Work instructions - All that is wanted is a word-for-word copy of the data from its first line to the line containing "c.forEach (List.range 10)", both included.

Task material -

/-- A completion slot is free beside those reserved: the ring, like the descriptor ring, holds one less than its slots. -/
def Chip.cqFree (c : Chip) (e q : Nat) : Bool :=
  decide ((c.rd (F.CAP_CQ_CFG_TAIL e q) + c.cqSize e q - c.rd (F.CAP_CQ_HEAD_HEAD e q) % c.cqSize e q) % c.cqSize e q +
    b2n (c.capHas e q) + 1 < c.cqSize e q)

/-- Whether queue `q` has a descriptor to come that engine `e` may take: one whose pause has ended, or a new one while the VF may use the
engine. Those that an ABORT ends are taken whatever EN, HALTED and the quota say (R381) (DESIGN CHOICE, log 37). -/
def Chip.capWork (c : Chip) (e q : Nat) : Bool :=
  let go := c.on (F.CAP_DQ_CFG_EN e q) && !c.on (F.CAP_DQ_STATUS_HALTED e q)
  match (c.capq e q).paused with
  | some _ => go && (c.capq e q).ready
  | none => decide (b2n (c.capHas e q) < c.dqLoad e q) &&
    ((c.capq e q).abortTo.isSome || (go && (!isVfQ q || bit (c.ten? (F.TEN_CFG_CAP_ENG q)) e)))

/-- Engine `e` shows its current descriptor's queue and its state. -/
def Chip.engShow (c : Chip) (e : Nat) (q st : Nat) : Chip :=
  ((c.wr (F.CAP_ENG_QUEUE e) q).wr (F.CAP_ENG_STATE e) st).wrBit F.CAP_STATUS_BUSY e (q ≠ 15)

/-- The function whose Requester ID the requests for queue `q` carry: the PF's queue is 0, the supervisor's 9 (R352, R372). -/
def capFunc (q : Nat) : Nat := if isVfQ q then q else 0

/-- An engine asks host memory for a descriptor or a gather entry of queue `q` (R352). -/
def Chip.hostRead (c : Chip) (q addr bytes : Nat) : Chip :=
  c.setCap fun x => { x with lastRead := some { func := capFunc q, relaxed := false, addr := addr, bytes := bytes } }

/-- A slot for the completion of what queue `q` has to come: a paused descriptor has reserved its own. -/
def Chip.slotFree (c : Chip) (e q : Nat) : Bool := (c.capq e q).paused.isSome || c.cqFree e q

/-- WAIT_CQ of engine `e`'s queues: a descriptor waits, and no completion slot is free (R372). -/
def Chip.showWaits (c : Chip) (e : Nat) : Chip :=
  c.forEach (List.range 10) fun q c => c.wrB (F.CAP_DQ_STATUS_WAIT_CQ e q) (c.capWork e q && !c.slotFree e q)

/-- An idle engine takes the next queue with work, in turn after the one last served; it reads a descriptor that it does not have yet
(R352, R372). A descriptor paused before its first element waits to start again (R376). -/
def Chip.capServe (c : Chip) (e : Nat) : Chip :=
  if (c.eng e).cur.isSome then c.showWaits e else
  let order := (List.range 10).map fun i => ((c.eng e).last + 1 + i) % 10
  match order.find? fun q => c.capWork e q && c.slotFree e q with
  | none => c.showWaits e
  | some q =>
    let r := ((c.capq e q).paused).getD { q := q }
    let c := (c.setCapq e q fun x => { x with paused := none, ready := false }).wr (F.CAP_DQ_STATUS_PAUSED e q) 0
    let c := (c.setEng e fun x => { x with cur := some r }).engShow e q (if r.desc.isNone then 1 else if r.elem = 1 then 2 else 4)
    let c := if r.desc.isNone then c.hostRead q (64 * c.rd (F.CAP_DQ_BASE_BASE e q) + 64 * c.rd (F.CAP_DQ_STATUS_HEAD e q)) 64
      else c.when (r.elem = 1) fun c => c.wr (F.CAP_DQ_STATUS_WAIT_START e q) 1
    c.showWaits e

/-! ## Completions (R374, R375) -/

/-- HEAD moves to the next descriptor; an abort is over when it reaches the TAIL it was given for (R372, R381). -/
def Chip.dqNext (c : Chip) (e q : Nat) : Chip :=
  let h := (c.rd (F.CAP_DQ_STATUS_HEAD e q) + 1) % c.dqSize e q
  (c.wr (F.CAP_DQ_STATUS_HEAD e q) h).setCapq e q fun x => { x with abortTo := if x.abortTo = some h then none else x.abortTo }

/-- The 32 bytes of a completion record (R375). -/
def CapCpl.bytes (l : CapCpl) : List Nat :=
  leBytes 2 l.tag ++ [l.status % 256, l.index % 256, l.done % 256, l.flags % 256, 0, 0] ++ leBytes 8 l.records ++
  leBytes 8 l.atFirst ++ leBytes 4 l.gap ++ [0, 0, 0, 0]

/-- An engine writes to host memory under the function of queue `q` (R352). -/
def Chip.hostWrite (c : Chip) (q : Nat) (record : Bool) (addr : Nat) (bytes : List Nat) : Chip :=
  c.setCap fun x => { x with lastWrite := some {
    func := capFunc q, relaxed := record && !c.ten.roOff.contains (capFunc q), addr := addr, bytes := bytes } }

/-- A completion record of queue `q` is written (R375, R382). -/
def Chip.capCpl (c : Chip) (e : Nat) (r : CapRun) (tag status index : Nat) : Chip :=
  let q := r.q
  let slot := c.rd (F.CAP_CQ_CFG_TAIL e q)
  let flags := c.rd (F.CAP_CQ_CFG_PHASE e q) + 2 * b2n r.late + r.flags
  let l : CapCpl := {
      addr := 32 * c.rd (F.CAP_CQ_BASE_BASE e q) + 32 * slot, tag := tag, status := status, index := index, done := r.done, flags := flags
      records := r.records, atFirst := r.atFirst, gap := satU 32 r.gap }
  let c := (c.setCap fun x => { x with lastCpl := some l }).hostWrite q false l.addr l.bytes
  let next := (slot + 1) % c.cqSize e q
  let c := (c.wr (F.CAP_CQ_CFG_TAIL e q) next).when (next = 0) fun c =>
    c.wr (F.CAP_CQ_CFG_PHASE e q) (1 - c.rd (F.CAP_CQ_CFG_PHASE e q))
  let c := c.when (status ≠ 0) fun c => c.raise (F.CAP_Q_INT_STATUS_FAULT e q)
  c.when (match r.desc with
    | some d => d.irq
    | none => false) fun c => c.raise (F.CAP_Q_INT_STATUS_DONE e q)

/-- Engine `e` has no current descriptor, and takes the next work. -/
def Chip.engFree (c : Chip) (e q : Nat) : Chip :=
  let c := (c.setEng e fun x => { x with cur := none, last := q }).engShow e 15 0
  let c := (c.wr (F.CAP_ENG_BUF e) 0).wr (F.CAP_DQ_STATUS_WAIT_START e q) 0
  (c.wr (F.CAP_DQ_STATUS_WAIT_BW e q) 0).capServe e

/-- The tag of a run's descriptor. -/
def CapRun.tag (r : CapRun) : Nat :=
  match r.desc with
  | some d => d.tag
  | none => 0

/-- The current descriptor of engine `e` ends with a completion. -/
def Chip.capEnd (c : Chip) (e : Nat) (r : CapRun) (status index : Nat) : Chip :=
  ((c.capCpl e r r.tag status index).dqNext e r.q).engFree e r.q

/-- An element is complete (R363, R364, R374, R381). -/
def Chip.elemDone (c : Chip) (e : Nat) (r : CapRun) : Chip :=
  let r := { r with run := false, done := r.done + 1 }
  if r.flr then (c.inc (F.TEN_FLR_COMPLETED r.q)).engFree e r.q
  else match r.desc with
    | none => c
    | some d =>
      if d.nElem ≤ r.elem then c.capEnd e r 0 0
      else if r.abort then c.capEnd e r 6 (r.elem + 1)
      else c.setEng e fun x => { x with cur := some { r with elem := r.elem + 1 } }

/-! ## Writes in flight and bandwidth (R377) -/

/-- Bytes of a capture write. -/
def Chip.capTlp (c : Chip) : Nat := 128 * 2 ^ c.ten.mps

/-- How many writes of a function may be issued now. -/
def Chip.capRoom (c : Chip) (f : Nat) : Nat :=
  let pkg := 8192 - c.flightAll
  if isVfQ f then min (min pkg (c.capMax f - c.flightOf f)) (SMap.get 0 c.cap.bucket f / (12 * c.capTlp)) else pkg

/-- Engine `e` issues the writes of its last record as far as they need not wait; the last one of an element completes it. -/
def Chip.capPump (c : Chip) (e : Nat) : Chip :=
  match (c.eng e).cur with
  | none => c
  | some r =>
    if !r.run ∨ r.left = 0 then c else
    let n := min r.left (c.capRoom r.q)
    let r := { r with left := r.left - n }
    let c := c.setEng e fun x => { x with cur := some r }
    let c := c.when (n ≠ 0) fun c => c.setCap fun x => { x with
      flight := x.flight ++ [(r.q, n)]
      bucket := if isVfQ r.q then SMap.put 0 x.bucket r.q (SMap.get 0 x.bucket r.q - 12 * c.capTlp * n) else x.bucket }
    let c := c.showFlight r.q
    if r.left = 0 ∧ r.pages = 0 then c.elemDone e r else c

/-- Every engine issues what it can. -/
def Chip.capPumps (c : Chip) : Chip := c.forEach (List.range 16) fun e c => c.capPump e

/-- The refill of a tempo boundary: CAP_BW × 25/12 bytes, up to the larger of 4,096 bytes and 16 refills. -/
def Chip.capRefill (c : Chip) : Chip :=
  (c.setCap fun x => { x with bucket := (List.range 8).foldl (fun m i =>
    let bw := c.ten? (F.TEN_CAPQ_CAP_BW (i + 1))
    SMap.put 0 m (i + 1) (min (max 49152 (400 * bw)) (SMap.get 0 m (i + 1) + 25 * bw))) x.bucket }).capPumps

/-- The oldest write in flight retires. -/
def flightPop : List (Nat × Nat) → List (Nat × Nat)
  | [] => []
  | (f, n) :: l => if n ≤ 1 then l else (f, n - 1) :: l

/-- WRITE_ACK (R377): the oldest capture write in flight is acknowledged (DESIGN CHOICE, log 40). -/
def execWriteAck (s : State) : Host.Outcome State Fault Refusal :=
  s.onChip fun c =>
    match c.cap.flight with
    | [] => c
    | p :: _ => ((c.setCap fun x => { x with flight := flightPop x.flight }).showFlight p.1).capPumps

/-! ## Queue registers (R372, R381, R383) -/

/-- Address of a register of the sub-page of engine `e` and queue `q`. -/
def aQueue (e q o : Nat) : Nat := 0x1B01100 + 0x1000 * e + 0x80 * q + o

/-- A write of CAP_DQ_TAIL. -/
def Chip.dqTail (c : Chip) (e q : Nat) (h : Half) (v : Nat) : Chip := c.when h.hasLo fun c => (c.wr (F.CAP_DQ_TAIL_TAIL e q) v).capServe e

/-- DQ_TAIL_WRITE (R372). -/
def execDqTailWrite (q : Requester) (eng : Fin 16) (queue : Fin 10) (tail : Nat) (s : State) : Host.Outcome State Fault Refusal :=
  s.onAccess q fun c => c.write q (aQueue eng queue 0x10) fun c => c.dqTail eng queue .lo tail

/-- A write of CAP_CQ_HEAD frees completion slots. -/
def Chip.cqHead (c : Chip) (e q : Nat) (h : Half) (v : Nat) : Chip := c.when h.hasLo fun c => (c.wr (F.CAP_CQ_HEAD_HEAD e q) v).capServe e

/-- CQ_HEAD_WRITE (R372). -/
def execCqHeadWrite (q : Requester) (eng : Fin 16) (queue : Fin 10) (head : Nat) (s : State) : Host.Outcome State Fault Refusal :=
  s.onAccess q fun c => c.write q (aQueue eng queue 0x30) fun c => c.cqHead eng queue .lo head

/-- Whether some work of VF `f` is paused (R363). -/
def Chip.capHeld (c : Chip) (f : Nat) : Bool :=
  (List.range 16).any fun e => ((c.capq e f).paused.isSome && !(c.capq e f).ready) || (c.capq e f).barred

/-- A pause of work of VF `f` is over (R363). -/
def Chip.capUnpause (c : Chip) (f : Nat) : Chip :=
  (c.wrB (F.TEN_VF_STATUS_CAP_PAUSED f) (c.capHeld f)).raise (F.TEN_VF_INT_STATUS_CAP_RESUMED f)

/-- A pause of work of VF `f` begins (R363). -/
def Chip.capHold (c : Chip) (f : Nat) : Chip :=
  (c.wr (F.TEN_VF_STATUS_CAP_PAUSED f) 1).raise (F.TEN_VF_INT_STATUS_CAP_PAUSED f)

Answer to this problem -
/-- A completion slot is free beside those reserved: the ring, like the descriptor ring, holds one less than its slots. -/
def Chip.cqFree (c : Chip) (e q : Nat) : Bool :=
  decide ((c.rd (F.CAP_CQ_CFG_TAIL e q) + c.cqSize e q - c.rd (F.CAP_CQ_HEAD_HEAD e q) % c.cqSize e q) % c.cqSize e q +
    b2n (c.capHas e q) + 1 < c.cqSize e q)

/-- Whether queue `q` has a descriptor to come that engine `e` may take: one whose pause has ended, or a new one while the VF may use the
engine. Those that an ABORT ends are taken whatever EN, HALTED and the quota say (R381) (DESIGN CHOICE, log 37). -/
def Chip.capWork (c : Chip) (e q : Nat) : Bool :=
  let go := c.on (F.CAP_DQ_CFG_EN e q) && !c.on (F.CAP_DQ_STATUS_HALTED e q)
  match (c.capq e q).paused with
  | some _ => go && (c.capq e q).ready
  | none => decide (b2n (c.capHas e q) < c.dqLoad e q) &&
    ((c.capq e q).abortTo.isSome || (go && (!isVfQ q || bit (c.ten? (F.TEN_CFG_CAP_ENG q)) e)))

/-- Engine `e` shows its current descriptor's queue and its state. -/
def Chip.engShow (c : Chip) (e : Nat) (q st : Nat) : Chip :=
  ((c.wr (F.CAP_ENG_QUEUE e) q).wr (F.CAP_ENG_STATE e) st).wrBit F.CAP_STATUS_BUSY e (q ≠ 15)

/-- The function whose Requester ID the requests for queue `q` carry: the PF's queue is 0, the supervisor's 9 (R352, R372). -/
def capFunc (q : Nat) : Nat := if isVfQ q then q else 0

/-- An engine asks host memory for a descriptor or a gather entry of queue `q` (R352). -/
def Chip.hostRead (c : Chip) (q addr bytes : Nat) : Chip :=
  c.setCap fun x => { x with lastRead := some { func := capFunc q, relaxed := false, addr := addr, bytes := bytes } }

/-- A slot for the completion of what queue `q` has to come: a paused descriptor has reserved its own. -/
def Chip.slotFree (c : Chip) (e q : Nat) : Bool := (c.capq e q).paused.isSome || c.cqFree e q

/-- WAIT_CQ of engine `e`'s queues: a descriptor waits, and no completion slot is free (R372). -/
def Chip.showWaits (c : Chip) (e : Nat) : Chip :=
  c.forEach (List.range 10) fun q c => c.wrB (F.CAP_DQ_STATUS_WAIT_CQ e q) (c.capWork e q && !c.slotFree e q)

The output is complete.